[WHAT IS NEEDED]
Among the entries below, count the lines containing the string "goes". Only the count is needed.

RECORDS TO PROCESS START

/-! Start (R388, R390). -/

/-- Lantern checks the addresses of a collective before it moves data: a fault ends it, an absent page makes it wait, for its migration or reported once (R262, R390). -/
def State.collReady (s : State) (q : Nat) : State :=
  match s.collAt q with
  | none => s
  | some c =>
    match s.placeAll s.job.root (s.collRanges c.d) with
    | .bad => s.collAddressFault q
    | .absent va migr =>
      if c.pageWait = some va ∧ c.pageMigr = migr then s
      else
        let s := s.setColl q { c with pageWait := some va, pageAt := s.now, pageMigr := migr }
        if migr then s else s.pageFault c.dst va 0 0xFFFF
    | .at_ _ =>
      let c := { c with pageWait := none, ready := if dToken c.d || descAt c.d 48 8 == 0 then dBuckets c.d else 0, readySince := s.now, lastPoll := s.now }
      s.setColl q c

/-- A collective takes its engine queue. -/
def State.beginColl (s : State) (q : Nat) (w : CollWait) : State :=
  let d := w.desc.getD (BitVec.ofNat 1024 (s.jobLE w.addr 128))
  let c : Coll := {
    addr := w.addr, d := d, cmd := w.cmd, node := w.node, dst := w.dst, step := w.step, tStart := s.now, status := .ok, pageWait := none,
    bucketed := hdrBits d 25 24 == 2 && !dToken d, fixed := false, switched := false, usedBucketed := false, ready := 0, started := 0, readySince := s.now, lastPoll := s.now, due := false,
    rings := [], bkts := [], bytes := 0, groups := 0, suppressed := 0, last := s.now, stalled := false, counts := [], replies := [], bad := false, excess := false, badToken := 0, badRank := 0,
    placed := false, payload := false, units := [], accepted := [], landed := [], padded := [], blocks := [], a := 0, b := 0, recv := 0, maxOff := 0 }
  ((s.setColl q c).bump R.LNK_CE_STARTED).showEngine

/-- The collective of a queue, where its addresses are ready. -/
def State.going (s : State) (q : Nat) : Option Coll :=
  match s.collAt q with
  | some c => if c.pageWait.isNone then some c else none
  | none => none

/-- The first of a queue's waiting collectives takes it. A descriptor that R392 or R402 shuts out ends with COLL_ADDRESS where no command can refuse it. -/
def State.startNext (s : State) (q : Nat) : State :=
  match s.collAt q, (tfind s.coll.waiting q).getD [] with
  | none, w :: r =>
    let s : State := { s with coll := { s.coll with waiting := tinsert s.coll.waiting q r } }
    let s := s.beginColl q w
    (match s.collAt q with
     | some c => if s.descBad c.d then s.endColl q .collAddress else s.collReady q
     | none => s)
  | _, _ => s

/-- Put a collective on its queue; it starts at once where the queue is idle (R388). -/
def State.queueColl (s : State) (q : Nat) (w : CollWait) : State :=
  ({ s with coll := { s.coll with waiting := tinsert s.coll.waiting q ((tfind s.coll.waiting q).getD [] ++ [w]) } }).startNext q

/-- COLLECTIVE (R388, R490): a descriptor that is reserved or out of range is refused. -/
def cmdCollective (c : Cmd) (s : State) : Go × State :=
  let d := BitVec.ofNat 1024 (s.jobLE (c.par 0 8) 128)
  if s.descBad d then (.refuse .badParam 0, s)
  else (.run 0, s.queueColl (dQueue d) { addr := c.par 0 8, desc := none, cmd := some c.dseq, node := none, dst := s.cmdDest c.dseq, step := false })

end Sys2Proof.Machine
end

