-- ==== Sys2Proof/Certificates/Slice0/Obligations.lean ====
section
/-!
DEFINITION. The statements for the provers. A statement names the rows it is about; `exec` answers the state after a row's own effect.
-/
open Sys2Proof Sys2Proof.Machine

/-- A step on a state whose queue begins with a command is exec of that command on the state with the rest of the queue. (spec/00_scope.md) -/
def Obligations.StepRunsFront : Prop :=
  ∀ (c : Instr) (r : List Instr) (s : State), step { s with pending := c :: r } = exec c { s with pending := r }

/-- The model's choice (log entry 1): a step on an empty queue moves the device time base on by 1 ns and changes nothing else, and no register and no byte reads differently. (spec/00_scope.md) -/
def Obligations.IdleStep : Prop :=
  ∀ s : State, s.pending = [] → ∃ t, step s = .next t ∧ t.now = s.now + 1 ∧ { t with now := s.now } = s

/-- From every state whose register table and memory are in canonical form, a step that answers a next state leaves them in canonical form, whatever command it carries out. (R7, R193, R241) -/
def Obligations.StepKeepsForm : Prop :=
  ∀ s t : State, InForm s → step s = .next t → InForm t

/-- For each of the commands: on a state in canonical form its next state has the same queue, and is in canonical form; a step that carries it out therefore leaves the rest of the queue, in order. (spec/00_scope.md) -/
def Obligations.CommandsLeaveQueue : Prop :=
  ∀ (c : Instr) (s t : State), InForm s → exec c s = .next t → t.pending = s.pending ∧ InForm t

/-- Reset is in canonical form, its queue is empty, every register but SEC_STATE reads its reset value, SEC_STATE reads SECURE_BOOT alone, and every byte of memory reads 0. (R10, R626) -/
def Obligations.ResetForm : Prop :=
  InForm State.reset ∧ State.reset.pending = [] ∧ (∀ off, off ≠ R.SEC_STATE → State.reset.reg off = regReset off) ∧ State.reset.reg R.SEC_STATE = 1#64 ∧
    ∀ a, Memory.readByte State.reset.mem a = 0#8

/-- In a state in canonical form: after storing a word in a register, that register holds it and every other register is as before; a written field of up to 64 bits reads back modulo its width, and a field above or below it is as before. (R7, R10) -/
def Obligations.RegisterReadAfterWrite : Prop :=
  (∀ (s : State) (o x : Nat) (v : Word), InForm s → (s.setReg o v).reg x = if x = o then v else s.reg x) ∧
  (∀ (v : Word) (f : Fld) (x : Nat), f.lo ≤ f.hi → f.hi < 64 → fget (fset v f x) f = x % 2 ^ (f.hi + 1 - f.lo)) ∧
  (∀ (v : Word) (f g : Fld) (x : Nat), f.lo ≤ f.hi → f.hi < 64 → f.hi < g.lo → fget (fset v f x) g = fget v g) ∧
  (∀ (v : Word) (f g : Fld) (x : Nat), f.lo ≤ f.hi → f.hi < 64 → g.lo ≤ g.hi → g.hi < f.lo → fget (fset v f x) g = fget v g)

/-- In canonical form: after storing bytes from an address, each of those addresses reads its byte, every other address reads as before, and the form is kept. (R193, R241) -/
def Obligations.MemoryReadAfterWrite : Prop :=
  ∀ (m : Memory) (a : Nat) (bs : List Byte), Memory.wf m → Memory.wf (Memory.writeBytes m a bs) ∧
    ∀ x, Memory.readByte (Memory.writeBytes m a bs) x = if a ≤ x ∧ x < a + bs.length then bs.getD (x - a) 0#8 else Memory.readByte m x

/-- At their issue cycle, with registers in range, a well-formed signal and a floating-point format, VADD, VSUB, VMUL, VFMA, VFMS and VFNMA issue in one cycle and land in 4, VMAX, VMIN, VABS, VNEG and VCPSGN in 2: each unmasked element is the result of its operation rounded once to the format, with the flags of operands and result; the spire's stream moves on, SPR_VEC_ISSUE counts, and nothing else changes. So VADD, VSUB, VMUL, VFMA, VFMS, VFNMA, VMAX, VMIN, VABS, VNEG and VCPSGN complete. (R75, R77, R200, R201, R202, R213) -/
def Obligations.VectorFloat : Prop :=
  ∀ (s : State) (site : Nat) (i : VIns) (f : Fmt) (n w : Nat), AtIssue s site .vector → SignalOk s site .vector i.sig → i.ok = true → vfmtInfo i.fmt = some (f, n, w) →
    let raw := fun v x => elemAt ((s.spire site).vreg v).toNat w x
    let el := fun v x => f.decode (raw v x)
    let ar := fun (lat point : Nat) (op : Machine.Num → Machine.Num → Machine.Num) => laneIssued s site i 1 lat n w [i.a, i.b] (fun x => arithTo f [el i.a x, el i.b x] (op (el i.a x) (el i.b x))) point f
    let fm := fun (op : Machine.Num → Machine.Num → Machine.Num → Machine.Num) => laneIssued s site i 1 4 n w [i.a, i.b, i.c] (fun x => arithTo f [el i.a x, el i.b x, el i.c x] (op (el i.a x) (el i.b x) (el i.c x))) 2 f
    let sg := fun (srcs : List Nat) (g : Nat → Nat) => vecIssued s site i.sig (vecEffect 1 2 i.d ((s.spire site).mask i.k) n w srcs false (fun x => (g x, 0)))
    let top := 2 ^ (f.width - 1)
    exec (.vadd site i) s = .next (ar 4 2 Machine.Num.add) ∧
    exec (.vsub site i) s = .next (ar 4 2 (fun a b => Machine.Num.add a b.negate)) ∧
    exec (.vmul site i) s = .next (ar 4 2 Machine.Num.mul) ∧
    exec (.vfma site i) s = .next (fm (fun a b c => Machine.Num.add (Machine.Num.mul a b) c)) ∧
    exec (.vfms site i) s = .next (fm (fun a b c => Machine.Num.add (Machine.Num.mul a b) c.negate)) ∧
    exec (.vfnma site i) s = .next (fm (fun a b c => Machine.Num.add (Machine.Num.mul a b).negate c)) ∧
    exec (.vmax site i) s = .next (ar 2 1 (Machine.Num.pick true)) ∧
    exec (.vmin site i) s = .next (ar 2 1 (Machine.Num.pick false)) ∧
    exec (.vabs site i) s = .next (sg [i.a] (fun x => raw i.a x % top)) ∧
    exec (.vneg site i) s = .next (sg [i.a] (fun x => if raw i.a x < top then raw i.a x + top else raw i.a x - top)) ∧
    exec (.vcpsgn site i) s = .next (sg [i.a, i.b] (fun x => raw i.a x % top + raw i.b x / top * top))
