-- ==== Sys2Proof/Laws/State.lean ====
section
/-!
SUPPORT. What the accessors of the state read after an update: one lemma for each field that an update leaves alone, the registers after a write, the fields of a word.
-/
namespace Sys2Proof.Machine

/-! Updates of registers and spires leave every other field of the state alone. -/

@[simp] theorem State.setReg_pending (s : State) (o : Nat) (v : Word) : (s.setReg o v).pending = s.pending := rfl
@[simp] theorem State.setReg_now (s : State) (o : Nat) (v : Word) : (s.setReg o v).now = s.now := rfl
@[simp] theorem State.setReg_mem (s : State) (o : Nat) (v : Word) : (s.setReg o v).mem = s.mem := rfl
@[simp] theorem State.setReg_hcp (s : State) (o : Nat) (v : Word) : (s.setReg o v).hcp = s.hcp := rfl
@[simp] theorem State.setReg_jnl (s : State) (o : Nat) (v : Word) : (s.setReg o v).jnl = s.jnl := rfl
@[simp] theorem State.setReg_errs (s : State) (o : Nat) (v : Word) : (s.setReg o v).errs = s.errs := rfl
@[simp] theorem State.setReg_mbx (s : State) (o : Nat) (v : Word) : (s.setReg o v).mbx = s.mbx := rfl
@[simp] theorem State.setReg_canal (s : State) (o : Nat) (v : Word) : (s.setReg o v).canal = s.canal := rfl
@[simp] theorem State.setReg_aq (s : State) (o : Nat) (v : Word) : (s.setReg o v).aq = s.aq := rfl
@[simp] theorem State.setReg_groups (s : State) (o : Nat) (v : Word) : (s.setReg o v).groups = s.groups := rfl
@[simp] theorem State.setReg_pod (s : State) (o : Nat) (v : Word) : (s.setReg o v).pod = s.pod := rfl
@[simp] theorem State.setReg_mirror (s : State) (o : Nat) (v : Word) : (s.setReg o v).mirror = s.mirror := rfl
@[simp] theorem State.setReg_spires (s : State) (o : Nat) (v : Word) : (s.setReg o v).spires = s.spires := rfl
@[simp] theorem State.setReg_tasks (s : State) (o : Nat) (v : Word) : (s.setReg o v).tasks = s.tasks := rfl
@[simp] theorem State.setReg_epochs (s : State) (o : Nat) (v : Word) : (s.setReg o v).epochs = s.epochs := rfl
@[simp] theorem State.setReg_syncGroups (s : State) (o : Nat) (v : Word) : (s.setReg o v).syncGroups = s.syncGroups := rfl
@[simp] theorem State.setReg_job (s : State) (o : Nat) (v : Word) : (s.setReg o v).job = s.job := rfl
@[simp] theorem State.setReg_programs (s : State) (o : Nat) (v : Word) : (s.setReg o v).programs = s.programs := rfl
@[simp] theorem State.setReg_progCount (s : State) (o : Nat) (v : Word) : (s.setReg o v).progCount = s.progCount := rfl
@[simp] theorem State.setReg_graphs (s : State) (o : Nat) (v : Word) : (s.setReg o v).graphs = s.graphs := rfl
@[simp] theorem State.setReg_coll (s : State) (o : Nat) (v : Word) : (s.setReg o v).coll = s.coll := rfl
@[simp] theorem State.setReg_stepEnd (s : State) (o : Nat) (v : Word) : (s.setReg o v).stepEnd = s.stepEnd := rfl
@[simp] theorem State.setReg_ovfRun (s : State) (o : Nat) (v : Word) : (s.setReg o v).ovfRun = s.ovfRun := rfl
@[simp] theorem State.setReg_stq (s : State) (o : Nat) (v : Word) : (s.setReg o v).stq = s.stq := rfl
@[simp] theorem State.setReg_bsn (s : State) (o : Nat) (v : Word) : (s.setReg o v).bsn = s.bsn := rfl
@[simp] theorem State.setReg_towers (s : State) (o : Nat) (v : Word) : (s.setReg o v).towers = s.towers := rfl
@[simp] theorem State.setReg_far (s : State) (o : Nat) (v : Word) : (s.setReg o v).far = s.far := rfl
@[simp] theorem State.setReg_warm (s : State) (o : Nat) (v : Word) : (s.setReg o v).warm = s.warm := rfl
@[simp] theorem State.setReg_reinit (s : State) (o : Nat) (v : Word) : (s.setReg o v).reinit = s.reinit := rfl
@[simp] theorem State.setReg_pwr (s : State) (o : Nat) (v : Word) : (s.setReg o v).pwr = s.pwr := rfl
@[simp] theorem State.setReg_fw (s : State) (o : Nat) (v : Word) : (s.setReg o v).fw = s.fw := rfl
@[simp] theorem State.setReg_tst (s : State) (o : Nat) (v : Word) : (s.setReg o v).tst = s.tst := rfl
@[simp] theorem State.setReg_answers (s : State) (o : Nat) (v : Word) : (s.setReg o v).answers = s.answers := rfl
@[simp] theorem State.setReg_freeCtr (s : State) (o : Nat) (v : Word) : (s.setReg o v).freeCtr = s.freeCtr := rfl
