/-- The same for a mover operation, which keeps its stream position. -/
theorem movCommand_of_looped {m : MovOp} (here : AtIssue s site .mover) (sig : SignalOk s site .mover m.sig) :
    s.movCommand site m (some k) = s.startLoop site .mover ((s.spire site).issueAt .mover) k ((s.spire site).desc k) (.mov { m with qpos := (s.spire site).mov.qpos }) m.sig := by
  obtain ⟨takes, stands, -⟩ := here
  obtain ⟨form, plain⟩ := sig
  have inRange : ¬Nat.ble 32 k = true := by simp [lt]
  unfold State.movCommand
  simp only [ready_of_takes takes, canIssue_of_takes takes, stands, takes, form, plain, Bool.true_eq_false, if_false]
  rw [if_neg inRange, if_pos looped]

end Looped

/-- LOOP_ITERATION_ISSUE on an engine without a loop (R182). -/
theorem loopStep_of_none {site : Nat} {e : Engine} (none_ : ((s.spire site).eng e).loop = none) : s.loopStep site e = s := by
  unfold State.loopStep
  rw [none_]

/-- Settles O15: each row is the array's or the mover's command of its form, which starts its loop; `startLoop_of_legal` says what that leaves. -/
theorem loopStart : Obligations.LoopStart := by
  unfold Obligations.LoopStart
  intro s site k lt d looped reserved levels gate loaded zero begun
  refine ⟨?array, ?mover, ?none_⟩
  case array =>
    intro f c i row here sig desc granules
    have runs : exec c s = .next (s.arrCommand site f i) := by
      rcases row with ⟨rfl, rfl⟩ | ⟨rfl, rfl⟩ | ⟨rfl, rfl⟩ <;> rfl
    rw [runs, arrCommand_of_looped lt looped here sig desc, startLoop_of_legal (descFault_of_legal reserved levels granules gate)]
    rfl
  case mover =>
    intro m c row here sig m' ss granules
    have runs : exec c s = .next (s.movCommand site m (some k)) := by
      rcases row with ⟨i, desc, row⟩ | ⟨i, desc, rfl, rfl⟩
      · rcases row with ⟨rfl, rfl⟩ | ⟨rfl, rfl⟩ | ⟨rfl, rfl⟩ | ⟨rfl, rfl⟩ | ⟨rfl, rfl⟩ | ⟨rfl, rfl⟩ | ⟨rfl, rfl⟩ <;> exact desc ▸ rfl
      · exact desc ▸ rfl
    rw [runs, movCommand_of_looped lt looped here sig, startLoop_of_legal (descFault_of_legal reserved levels granules gate)]
    rfl
  case none_ =>
    exact fun e h => congrArg Host.Outcome.next (loopStep_of_none h)

/-! ## The hold state of a context -/

@[simp] theorem HoldCtx.segs_settleRamp (h : HoldCtx) (t : Nat) : (h.settleRamp t).segs = h.segs := by
  unfold HoldCtx.settleRamp
  split
  · rfl
  · split <;> rfl

@[simp] theorem HoldCtx.segs_at (h : HoldCtx) (th t : Nat) : (h.at_ th t).segs = h.segs := by
  simp only [HoldCtx.at_, HoldCtx.segs_settleRamp, apply_ite HoldCtx.segs, ite_self]

/-- A gap that reaches the threshold with duty left ramps down from that duty (R140). -/
theorem HoldCtx.at_threshold {h : HoldCtx} (duty : 0 < h.duty) (held : h.st = 2) (th : Nat) :
    h.at_ th (h.gapFrom + th) = { h with st := 3, since := h.gapFrom + th, bySparse := false } := by
  have left : h.duty ≠ 0 := Nat.ne_of_gt duty
  simp [HoldCtx.at_, HoldCtx.settleRamp, HoldCtx.dutyAt, downSteps, held, left]

theorem HoldCtx.st_settleRamp_of_down {h : HoldCtx} {t : Nat} (down : h.st = 3) (zero : h.dutyAt t = 0) : (h.settleRamp t).st = 0 := by
  rw [HoldCtx.settleRamp, if_pos ⟨down, zero⟩]

theorem HoldCtx.st_settleRamp_of_up {h : HoldCtx} {t : Nat} (up : h.st = 4) (full : h.dutyAt t = 64) : (h.settleRamp t).st = 1 := by
  rw [HoldCtx.settleRamp, if_neg (by simp [up]), if_pos ⟨up, full⟩]

@[simp] theorem Spire.holdCtx_setHoldCtx (p : Spire) (c : Nat) (h : HoldCtx) : (p.setHoldCtx c h).holdCtx c = h := by
  unfold Spire.setHoldCtx Spire.holdCtx
  split <;> rfl

/-! ## Bringing the hold state to a time -/

@[simp] theorem settleHold_now (s : State) (site t : Nat) : (s.settleHold site t).now = s.now := by
  simp only [State.settleHold, State.settleHoldAt, State.modSpire, State.bump, State.setSpire_now, apply_ite State.now, State.setReg_now, ite_self]

@[simp] theorem settleHold_mem (s : State) (site t : Nat) : (s.settleHold site t).mem = s.mem := by
  simp only [State.settleHold, State.settleHoldAt, State.modSpire, State.bump, State.setSpire_mem, apply_ite State.mem, State.setReg_mem, ite_self]

/-- Each context is brought to the time as R140 gives it, and the stretches of cycles that are counted whole are dropped (R145). -/
theorem holdCtx_settleHold (s : State) (site t c : Nat) :
    ((s.settleHold site t).spire site).holdCtx c =
      { ((s.spire site).holdCtx c).at_ (s.gapThresh site) t with segs := ((s.spire site).holdCtx c).segs.filter (fun x => Nat.blt (s.cycleAt site t) x.b) } := by
  simp only [State.settleHold, State.settleHoldAt, spire_modSpire, apply_ite (fun u : State => u.spire site), spire_bump, ite_self, Spire.holdCtx]
  split <;> rfl

theorem settleHold_inForm (h : InForm s) (site t : Nat) : InForm (s.settleHold site t) :=
  have ⟨regs, mem, _⟩ := inv_settleHold (keeps_of_inForm h) site t
  ⟨regs, mem⟩

/-- Device time goes to `t`, and a context with it (R140). -/
theorem holdTo_reaches (u : State) (site c t : Nat) :
    let h := (u.spire site).holdCtx c
    let v := u.holdTo site t
    v.now = max u.now t ∧ { (v.spire site).holdCtx c with segs := h.segs } = h.at_ (u.gapThresh site) (({ u with now := max u.now t } : State).spireNs site) ∧ v.mem = u.mem := by
  refine ⟨settleHold_now .., ?_, settleHold_mem ..⟩
  simp only [State.holdTo, holdCtx_settleHold]
  rw [← HoldCtx.segs_at ((u.spire site).holdCtx c) (u.gapThresh site) (({ u with now := max u.now t } : State).spireNs site)]
  rfl

/-! ## The end of a sparse interval -/

/-- A context at the end of the 64 ns interval from `a` (R163). -/
def HoldCtx.intervalEnd (h : HoldCtx) (th a : Nat) : HoldCtx :=
  let b := a + 64
  let from_ := h.sparseFrom.getD a
  if (h.st == 1 || h.st == 2 || (h.st == 3 && h.bySparse)) = false then { h with sparseFrom := none }
  else if Nat.ble (2 * h.fillOf a) 65536 then
    if h.st ≠ 3 ∧ b - from_ ≥ th then { h with sparseFrom := some from_, st := 3, duty := if h.st = 1 then 64 else h.duty, since := b, bySparse := true }
    else { h with sparseFrom := some from_ }
  else if h.st = 3 then { h with sparseFrom := none, st := 4, duty := max (h.dutyAt b) 1, since := b, frac := 0 }
  else { h with sparseFrom := none }

/-- SPARSE_INTERVAL_END: device time goes to the interval's end, and the context with it. -/
theorem exec_sparseIntervalEnd (s : State) (site c : Nat) :
    exec (.sparseIntervalEnd site c) s =
      let a := s.spireNs site / 64 * 64
      let u := ({ s with now := max s.now (a + 64) } : State)
      let v := u.settleHold site (u.spireNs site)
      let h := ((v.spire site).holdCtx c).intervalEnd (v.gapThresh site) a
      .next (v.modSpire site (fun p => p.setHoldCtx c { h with work := h.work.filter (fun w => Nat.blt (a + 64) w.stop) })) := rfl

namespace HoldCtx
variable {h : HoldCtx} {th a : Nat}

/-- The interval is not sparse: the run of sparse intervals of a context that works ends. -/
theorem intervalEnd_of_work_filled (work : h.st = 1 ∨ h.st = 2) (filled : 65536 < 2 * h.fillOf a) : h.intervalEnd th a = { h with sparseFrom := none } := by
  have notSparse : ¬Nat.ble (2 * h.fillOf a) 65536 = true := by simpa using filled
  have notDown : h.st ≠ 3 := by omega
  unfold intervalEnd
  simp only [if_neg notSparse, if_neg notDown, ite_self]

RECORDS TO PROCESS END

[YOUR SOLUTION]
2